Я не сомневаюсь, однако, что ему самому приходило в голову простое объяснение. Бумеранг.
____________________
2 сентября 95 г. Добавлю к этой записи: каждый из них — мать, отец, брат — в течение двадцати лет один раз видели Асю. Были, по очереди, в Израиле. А она приезжала прощаться с отцом. Приезжала трижды. Он угасает медленно.
Воспоминание о пепле
Страхи й можно классифицировать. По периодам. По длительности. По причинам возникновения.

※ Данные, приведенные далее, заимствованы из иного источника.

-- ==== Sys2Proof/Tests/Slice0.lean ====
section
/-! SUPPORT. Tests by hand calculation from spec/, and a witness for the hypotheses of each obligation. -/

namespace Sys2Proof.Tests

open Sys2Proof Sys2Proof.Machine

set_option Elab.async false

/-! ### Well-formedness -/

theorem test_wellFormed_refuses_long_enqueue : Instr.wellFormed (.enqueue 0 (List.replicate 65536 ⟨0, 0⟩)) = false := by
  rw [Instr.wellFormed, List.length_replicate]; decide

theorem test_wellFormed_takes_longest_enqueue : Instr.wellFormed (.enqueue 0 (List.replicate 65535 ⟨0, 0⟩)) = true := by
  rw [Instr.wellFormed, List.length_replicate]; decide

/-! ### Decoding: OPC | R | Q | IMM written out bit by bit (30_encoding.md R150, R156, R157) -/

theorem test_decode_init : decode 0b00000001_0_0000001_000000000000_0010#32 [0x100000, 1, 0x9000]
    = .ok (.init 1 2 0x100100000 0x9000) := by decide
theorem test_decode_stop : decode 0b00000010_0_0000000_0000000000000000#32 [] = .ok .stop := by decide
theorem test_decode_enqueue : decode 0b00000011_0_0000001_0000000000000001#32 [0x200000, 2, 60]
    = .ok (.enqueue 1 [⟨0x200200000, 60⟩]) := by decide
theorem test_decode_serviceTx : decode 0b00000100_0_0000000_0000000000000001#32 [] = .ok (.serviceTx 0 1) := by decide
theorem test_decode_serviceRx : decode 0b00000101_0_0000000_0000000000000001#32 [] = .ok (.serviceRx 0 1) := by decide
theorem test_decode_refill : decode 0b00000110_0_1111111_0000000000000000#32 [] = .ok (.refill 127) := by decide
theorem test_decode_release : decode 0b00000111_1_0000000_0000000000000101#32 [] = .ok (.release .rx 0 5) := by decide
theorem test_decode_irq : decode 0b00001000_0_0000000_1000000010000000#32 [] = .ok (.irq 0 0x8080) := by decide
theorem test_decode_pollLink : decode 0b00001001_0_0000000_00000000000_1_10_01#32 [] = .ok (.pollLink 1 2 1) := by decide
theorem test_decode_tick : decode 0b00001010_0_0000000_0000000000000000#32 [] = .ok .tick := by decide
theorem test_decode_setItr : decode 0b00001011_0_0000010_0000000000000011#32 [] = .ok (.setItr 2 3) := by decide
theorem test_decode_isEmpty : decode 0b00001100_0_0000001_0000000000000000#32 [] = .ok (.isEmpty .tx 1) := by decide
theorem test_decode_isFull : decode 0b00001101_1_0000000_0000000000000000#32 [] = .ok (.isFull .rx 0) := by decide
theorem test_decode_capacity : decode 0b00001110_0_0000000_0000000000000000#32 [] = .ok (.capacity .tx 0) := by decide
theorem test_decode_occupancy : decode 0b00001111_1_0000011_0000000000000000#32 [] = .ok (.occupancy .rx 3) := by decide
theorem test_decode_readReg : decode 0b00010000_0_0000000_0000000100001111#32 [] = .ok (.readReg 0 0x10F) := by decide
theorem test_decode_poolTag : decode 0b00010001_1_0000000_0000000000000011#32 [] = .ok (.poolTag .rx 0 3) := by decide

/-- R158: opcodes 0x00 and 0x12 are reserved. -/
theorem test_decode_reserved_opcodes : decode 0 [] = .error .reservedOpcode ∧ decode 0x12000000 [] = .error .reservedOpcode ∧
    decode 0xFF7FFFFF [] = .error .reservedOpcode := by decide
/-- 95_test_vectors.md E4, E10: a reserved bit of STOP; an argument word too many for TICK. -/
theorem test_decode_reserved_field : decode 0x02000001 [] = .error .reservedField ∧ decode 0x0A000000 [1] = .error .argumentCount := by
  decide
/-- The order of R163: a reserved field is found before a wrong argument count. -/
theorem test_decode_field_before_count : decode 0x03800001 [1, 2, 3] = .error .reservedField := by decide

/-- R165: the worked assembler line of INIT. -/
theorem test_asm_init : (Instr.init 0 3 0x100000 0x11000).asm = "INIT 1, 3, 1048576, 69632" := by decide +kernel

/-- The opcode table's numbering: bits above nbits are zero, an argument block of zeros is supplied. -/
theorem test_table_enqueue : decodeTableWord 32 0x03000001 = some (.enqueue 0 [⟨0, 0⟩]) := by decide
theorem test_table_init : decodeTableWord 128 0x00009000000000000010000001000002 = some (.init 0 2 0x100000 0x9000) := by decide

/-! ### Small states -/

/-- What an outcome's next state satisfies, as a Bool. -/
def nextSat (x : Host.Outcome State Fault Refusal) (p : State → Bool) : Bool :=
  match x with
  | .next t    => p t
  | .fault _   => false
  | .refused _ => false

theorem exists_of_nextSat {x : Host.Outcome State Fault Refusal} {p : State → Bool} (h : nextSat x p = true) :
    ∃ t, x = .next t ∧ p t = true := by
  cases x with
  | next t => exact ⟨t, rfl, h⟩
  | fault f => cases h
  | refused r => cases h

По силе интенсивности страха, если можно так выразиться. (Я сознательно не стал обращаться к специальной литературе, чтобы мой дневник не напоминал записки студента-психиатра).
______________________
— На войне, как многие люди, я не испытывал страха.
— Когда же он появился?
— Сразу после войны…
Это, конечно, не так. й запамятовал: страх был и раньше. Только после фронта усилился.
______________________
Первая его встреча с энкаведистами — тоже во время войны (в эвакуации, после визита к врачу и посещения столовой). Встреча показалась сначала обыденной, а завершилась, в конце концов, трудовым лагерем, где й чуть не погиб. Но, рассказывая, й вспоминает не это.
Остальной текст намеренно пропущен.